The government is also pressuring the local governments to keep prices fixed by saying these announcements only apply to the share of the gas, electricity and transport price that depend on the national government. If the user sees price increases in its invoices, it would be “because of the local governments.”

  • Copying much of the previous government’s playbook, the Macri administration has reached an agreement with private companies to freeze the prices of 60 basic consumption goods for at least six months. According to the government, these companies are committed to ensuring the availability of these goods in 2,500 retail outlets starting 22 April. The government added that maximum prices are either at or below the current average.
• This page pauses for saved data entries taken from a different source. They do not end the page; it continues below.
/-- What a Loupe function does once unlocked (R389). Register `n` of a Facet: 0 micro-PC, 1 loop counter, 2 accumulator,
3 + i datapath register i. -/
inductive LoupeOp where
  | haltCore (c : Core)
  | stepCore (c : Core)
  | resumeCore (c : Core)
  | readReg (c : Core) (r : GReg)
  | writeReg (c : Core) (r : GReg) (v : Word)
  | readPc (c : Core)
  | writePc (c : Core) (v : Word)
  | readCr (c : Core) (n : BitVec 7)
  | writeCr (c : Core) (n : BitVec 7) (v : Word)
  | haltFacet (f : FacetId)
  | stepFacet (f : FacetId) (env : FacetEnv)
  | resumeFacet (f : FacetId)
  | readFacet (f : FacetId) (n : Fin 67)
  | writeFacet (f : FacetId) (n : Fin 67) (v : BitVec 40)
  | brken (f : FacetId) (v : Bool)
  | readMem (addr : BitVec 40) (n : Fin 65)
  | writeMem (addr : BitVec 40) (bytes : List Byte)
  | trace
  deriving DecidableEq, Repr

/-! ### Boot, image switching, hierarchy and event recorder (R533 to R577) -/

/-- What boot meets at each of its steps (R569): at step 3 whether SFDP is valid with every required feature, the density in Mbit,
and the DRAM density read. -/
inductive BootStep where
  | aon
  | rom
  | flash (sfdpOk : Bool) (mbit : Nat) (dramRaw : BitVec 8)
  | firmware
  | profile
  | dramTrained
  | cleared
  | bays
  | chopper
  | spinUp
  | checkpoint
  | open_
  deriving DecidableEq, Repr

/-- A switch of images in service (R577). -/
inductive SwitchReq where
  | microcode (target : Fin 3)
  | policy
  | firmware
  | profile (n : Fin 4)
  deriving DecidableEq, Repr

/-- The body of a CENSUS frame and the tag in its header (R534). -/
structure CensusMsg where
  tag : BitVec 32 := 0
  digest : BitVec 384 := 0
  demand : BitVec 32 := 0
  gack : BitVec 32 := 0
  tokens : List Byte := []
  fenced : Bool := false
  expired : Bool := false
  deriving DecidableEq, Repr

/-- What starts a flush of the event recorder (R557). -/
inductive FlushTrigger where
  | pfail | shutdown | record | command
  deriving DecidableEq, Repr

end Sys2Proof
end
Additionally, mobile phone operators agreed to freeze the price of their services until 15 September.

Further benefits were established for retirees and pensioners, the unemployed and other vulnerable groups, including discounts on medicines and the availability of more accessible credit. 

  • The government also announced some measures in favor of small- and medium-sized enterprises, including more flexibility to pay tax liabilities, and lowered withholding tax on exports for companies that increase their exports above their average of last year, though this measure excluded large exporters.

Panic Could Easily Be Transmitted to Market

This package provides support to private consumption at the expense of public finances and private companies.

The measures are clearly electoral, as the price increases put on pause this year are only delayed until after the elections. These are the kind of short-sighted, populist measures that the government has previously criticised.

As we expected, these measures are providing support to the peso.

We reaffirm, however, that we see these interventionist measures as long-term negative because they reduce efficiency. We also believe these measures may backfire if markets see them as a sign that authorities are panicking.